** SUPPLIED RECORDS follows **

-- ==== Sys2Proof/Machine/Trace.lean ====
section
/-! DEFINITION. Ray traversal: TRACE and TRACE.A (06_tables.md R132, R145, R146, 09_arithmetic.md R201 to R203,
15_isa_engines.md R345 to R348). -/

namespace Sys2Proof.Machine

/-- A ray: origin and direction by axis, and its interval. -/
structure Ray where
  o : List Word
  d : List Word
  tmin : Word
  tmax : Word
  deriving DecidableEq, Repr

def rayOf (l : List Word) : Ray :=
  { o := l.take 3, d := (l.drop 3).take 3, tmin := (l[6]?).getD 0, tmax := (l[7]?).getD 0 }

def numAt (l : List Word) (i : Nat) : Num := f32 ((l[i]?).getD 0)

/-- Degenerate inputs (R346). -/
def degenerate (r : Ray) : Bool :=
  (r.o ++ r.d ++ [r.tmin, r.tmax]).any (fun x => (f32 x).isNan) || (r.o ++ r.d).any (fun x => !isFin (f32 x)) ||
    r.d.all (fun x => isZero (f32 x)) || (f32 r.tmax).lt (f32 r.tmin)

/-! Boxes (R201). -/

/-- One axis: the bounds of the interval inside the box, or not entered. -/
def boxAxis (o d lo hi : Num) : Option (Num × Num) :=
  if isZero d then (if o.lt lo || hi.lt o then none else some (.inf true, .inf false))
  else
    let t1 := (numSub lo o).div d
    let t2 := (numSub hi o).div d
    some (numMin (f32 (toF32 .rdn t1)) (f32 (toF32 .rdn t2)), numMax (f32 (toF32 .rup t1)) (f32 (toF32 .rup t2)))

/-- tnear of a child's box when it is entered. b holds min x, y, z and max x, y, z. -/
def boxEnter (r : Ray) (tbest : Num) (b : List Word) : Option Num :=
  if (List.range 6).any (fun i => (numAt b i).isNan) || (List.range 3).any (fun i => (numAt b (i + 3)).lt (numAt b i)) then none
  else
    let ax (i : Nat) : Option (Num × Num) := boxAxis (numAt r.o i) (numAt r.d i) (numAt b i) (numAt b (i + 3))
    match ax 0, ax 1, ax 2 with
    | some x, some y, some z =>
      let near := numMax (numMax (numMax x.1 y.1) z.1) (f32 r.tmin)
      let far := numMin (numMin (numMin x.2 y.2) z.2) tbest
      if near.le far then some near else none
    | _, _, _ => none

/-! Triangles (R202). -/

def vecSub (a b : List Word) : List Word := (List.range 3).map (fun i => rne32 (numSub (numAt a i) (numAt b i)))

/-- cross, each component exact and rounded once. -/
def vecCross (m n : List Word) : List Word :=
  let p (i j : Nat) : Word := rne32 (numSub ((numAt m i).mul (numAt n j)) ((numAt m j).mul (numAt n i)))
  [p 1 2, p 2 0, p 0 1]

/-- dot, exact and rounded once. -/
def vecDot (m n : List Word) : Word := rne32 (sumNum ((List.range 3).map (fun i => (numAt m i).mul (numAt n i))))

/-- A hit: t, primitive id, u, v. -/
structure Hit where
  t : Word
  id : Word
  u : Word
  v : Word
  deriving DecidableEq, Repr

/-- A triangle of nine coordinates and an id against a ray. -/
def triHit (r : Ray) (tbest : Num) (w : List Word) : Option Hit :=
  let a := w.take 3
  let e1 := vecSub ((w.drop 3).take 3) a
  let e2 := vecSub ((w.drop 6).take 3) a
  let sv := vecSub r.o a
  let p := vecCross r.d e2
  let q := vecCross sv e1
  let det := f32 (vecDot e1 p)
  if isZero det || det.isNan then none
  else
    let flip (x : Num) : Num := if det.lt .zero then x.neg else x
    let d := flip det
    let un := flip (f32 (vecDot sv p))
    let vn := flip (f32 (vecDot r.d q))
    let tn := flip (f32 (vecDot e2 q))
    let t := rne32 (tn.div d)
    if Num.zero.le un && Num.zero.le vn && (un.add false vn).le d && (f32 r.tmin).le (f32 t) && (f32 t).le tbest then
      some { t := t, id := (w[9]?).getD 0, u := rne32 (un.div d), v := rne32 (vn.div d) }
    else none

/-! Traversal (R203). -/

/-- A ray's traversal under way. -/
structure Walkr where
  hit : Option Hit
  tbest : Num
  fault : Option Trap
  lost : Option Trap
  stop : Bool
  va : List Nat
  locs : List Nat
  deriving DecidableEq, Repr

/-- The tree of a record as a core's TRACE reads it. -/
structure Tree where
  part : Nat
  core : Nat
  r : Rec
  any : Bool
  /-- The younger entries of the wave, which each word of the tree may see (R176). -/
  young : List SqEntry
  deriving DecidableEq, Repr

/-- n words of a node or a leaf block that was read at an offset of the tree. -/
def wordsOf (s : State) (t : Tree) (b : Fetched) (base off n : Nat) : List Word :=
  (List.range n).map (fun i =>
    BitVec.ofNat 32 (natOfBytes ((List.range 4).map (fun k => b.byte s t.young ((base + off) / 4 + i) (off + 4 * i + k)))))

/-- Read n bytes of the tree. -/
def treeBytes (s : State) (t : Tree) (off n : Nat) (st : Walkr) : Fetched × Walkr :=
  let f := fetchWeights s t.part t.core (t.r.base + off) (List.range n)
  (f,
   { st with fault := if f.dead then orFault st.fault f.fault else st.fault, lost := if f.dead then st.lost else orFault st.lost f.fault,
             va := (t.r.base + off) :: st.va, locs := f.locs ++ st.locs })

def boundsFault (t : Tree) (st : Walkr) : Walkr := { st with fault := orFault st.fault (some (recordBounds (t.r.idx % 256) 0)) }

/-- A triangle's hit becomes the best: any hit when the first ends it, else the least t, then the lower id. Of two triangles with
the same t and the same id, R203 does not say whose u and v are returned: the model keeps the one met first (entry 22, DESIGN
CHOICE). -/
def takeHit (any : Bool) (st : Walkr) (h : Hit) : Walkr :=
  let better := match st.hit with
    | none => true
    | some b => (f32 h.t).lt (f32 b.t) || ((f32 h.t).eqv (f32 b.t) && decide (h.id < b.id))
  if better then { st with hit := some h, tbest := f32 h.t, stop := any } else st

/-- A leaf block (R146). -/
def traceLeaf (s : State) (t : Tree) (ray : Ray) (j : Nat) (st : Walkr) : Walkr :=
  if t.r.pitch ≤ j then boundsFault t st
  else
    let (b, st1) := treeBytes s t (128 * t.r.width + 160 * j) 160 st
    if st1.fault.isSome then st1
    else
      (List.range 4).foldl (fun st k =>
        if st.stop then st
        else
          let w := wordsOf s t b (128 * t.r.width + 160 * j) (40 * k) 10
          if w[9]? = some 0xFFFFFFFF#32 then st
          else match triHit ray st.tbest w with | some h => takeHit t.any st h | none => st) st1

/-- Entered children in ascending tnear, ties to the lower index. -/
def insChild (x : Num × Nat) : List (Num × Nat) → List (Num × Nat)
  | [] => [x]
  | y :: t => if x.1.lt y.1 then x :: y :: t else y :: insChild x t

/-- An inner node (R145): the boxes are tested when the node is visited. levels is how many depths are left below 32. -/
def traceNode (s : State) (t : Tree) (ray : Ray) : Nat → Nat → Walkr → Walkr
  | 0, _, st => boundsFault t st
  | levels + 1, n, st =>
    if t.r.width ≤ n then boundsFault t st
    else
      let (b, st1) := treeBytes s t (128 * n) 128 st
      if st1.fault.isSome then st1
      else
        let refs := wordsOf s t b (128 * n) 96 4
        let kind (c : Nat) : Nat := bits ((refs[c]?).getD 0).toNat 30 2
        let kids := (List.range 4).foldl (fun l c =>
          if kind c = 1 || kind c = 2 then
            match boxEnter ray st1.tbest (wordsOf s t b (128 * n) (24 * c) 6) with
            | some near => insChild (near, c) l
            | none => l
          else l) []
        kids.foldl (fun st k =>
          if st.stop || st.fault.isSome then st
          else
            let i := bits ((refs[k.2]?).getD 0).toNat 0 30
            if kind k.2 = 1 then traceNode s t ray levels i st else traceLeaf s t ray i st) st1

/-- One thread's traversal: the result, and whether its input is degenerate (R346). -/
def traceRay (s : State) (t : Tree) (ray : Ray) : Walkr × Bool :=
  let st : Walkr := { hit := none, tbest := f32 ray.tmax, fault := none, lost := none, stop := false, va := [], locs := [] }
  if t.r.width = 0 then (st, false)
  else if degenerate ray then (st, true)
  else (traceNode s t ray 32 0 st, false)

/-! Issue and completion. -/

/-- The words of the BVH record that an issue reads; it must be a BVH with an aligned BASE (R132, R345). -/
def traceRecord (s : State) (c : Ctx) (i : Nat) : Except Trap (List DWord) :=
  match readRec s c i with
  | .error t => .error t
  | .ok r =>
    if r.kind != 3 || r.base % 128 != 0 then .error (recordBounds (r.idx % 256) c.mask)
    else .ok ((tableDwords s c.g.part c.core (recAddr c.wave i) 5).getD [])

/-- The checks of R345. -/
def traceCheck (s : State) (op : Nat) (x : FE) (c : Ctx) : Except Trap (Wave × EngIn) :=
  match allChecks [rangeArg c x.d 4, rangeArg c x.a 8, engBits c op x (bits x.ext.toNat 11 21 = 0 && x.f = 0)] with
  | .error t => .error t
  | .ok _ =>
    match engRead c (rangeSrcs x.a 8), traceRecord s c (txSmp x) with
    | .error t, _ => .error t
    | _, .error t => .error t
    | .ok v, .ok l => .ok (v, { vals := (byTid c.wave c.mask).map (fun q => (q, rangeVals c q x.a 8)), recd := l })

/-- The issue of TRACE and TRACE.A. -/
def traceIssue (s : State) (op : Nat) (x : FE) : Answer :=
  engIssue s op 1 x (traceCheck s op x)

/-- TRACE. -/
def execTrace (x : FE) (s : State) : Answer := traceIssue s 0x30 x
/-- TRACE.A. -/
def execTraceA (x : FE) (s : State) : Answer := traceIssue s 0x31 x

/-- The four registers of a result. -/
def hitWords (h : Option Hit) : List Word :=
  match h with
  | some h => [h.t, h.id, h.u, h.v]
  | none => [0x7F800000, 0xFFFFFFFF, 0, 0]

/-- TRACE_COMPLETE: the release at WG of R174 (entry 41), every thread's traversal; a thread whose traversal faults has
nothing written (R347). Event RAYS. -/
def execTraceComplete (id : Nat) (s0 : State) : Answer :=
  match runningOp s0 .trace id with
  | none => .next s0
  | some o =>
    let s := engRelease s0 o
    match opCtx s o with
    | none => .next (dropOp s id)
    | some (_, g) =>
      let t : Tree := { part := g.part, core := o.core, r := parseRec (txSmp o.x) o.recd, any := o.op = 0x31, young := youngEntries s o }
      let outs := o.vals.map (fun e => (e.1, traceRay s t (rayOf e.2)))
      let good := outs.filter (fun e => e.2.1.fault.isNone)
      let s1 := updWave (noteExpand s o.wave o.x.d.toNat 4) o.wave (fun v =>
        let v1 := engRegs v o.x.d.toNat 4 (good.map (fun e => (e.1, hitWords e.2.1.hit)))
        setStatIf (engPreds v1 (txPred o.x) (good.map (fun e => (e.1, e.2.1.hit.isSome)))) (outs.any (·.2.2)) 3)
      let s2 := (((outs.flatMap (fun e => e.2.1.va)).eraseDups)).foldl (fun s a => markTable s g o.core a 1)
        (fixBytes s1 [] o.core 3 (outs.flatMap (fun e => e.2.1.locs)))
      let fs := groupFaults (outs.map (fun e => (e.1, e.2.1.fault.toList ++ e.2.1.lost.toList)))
      .next (endOp (fs.foldl (fun s t => pendEng s o.wave t false) (perfAdd s2 o.core 0x000A o.vals.length)) o)

end Sys2Proof.Machine
end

** End of SUPPLIED RECORDS **

TASK STATEMENT: Precisely the lines between those holding "bytes of the tree. -/" and "def boundsFault (t", inclusive, are to be reproduced from the listing above, with nothing added.

SOLUTION BELOW:
/-- Read n bytes of the tree. -/
def treeBytes (s : State) (t : Tree) (off n : Nat) (st : Walkr) : Fetched × Walkr :=
  let f := fetchWeights s t.part t.core (t.r.base + off) (List.range n)
  (f,
   { st with fault := if f.dead then orFault st.fault f.fault else st.fault, lost := if f.dead then st.lost else orFault st.lost f.fault,
             va := (t.r.base + off) :: st.va, locs := f.locs ++ st.locs })

def boundsFault (t : Tree) (st : Walkr) : Walkr := { st with fault := orFault st.fault (some (recordBounds (t.r.idx % 256) 0)) }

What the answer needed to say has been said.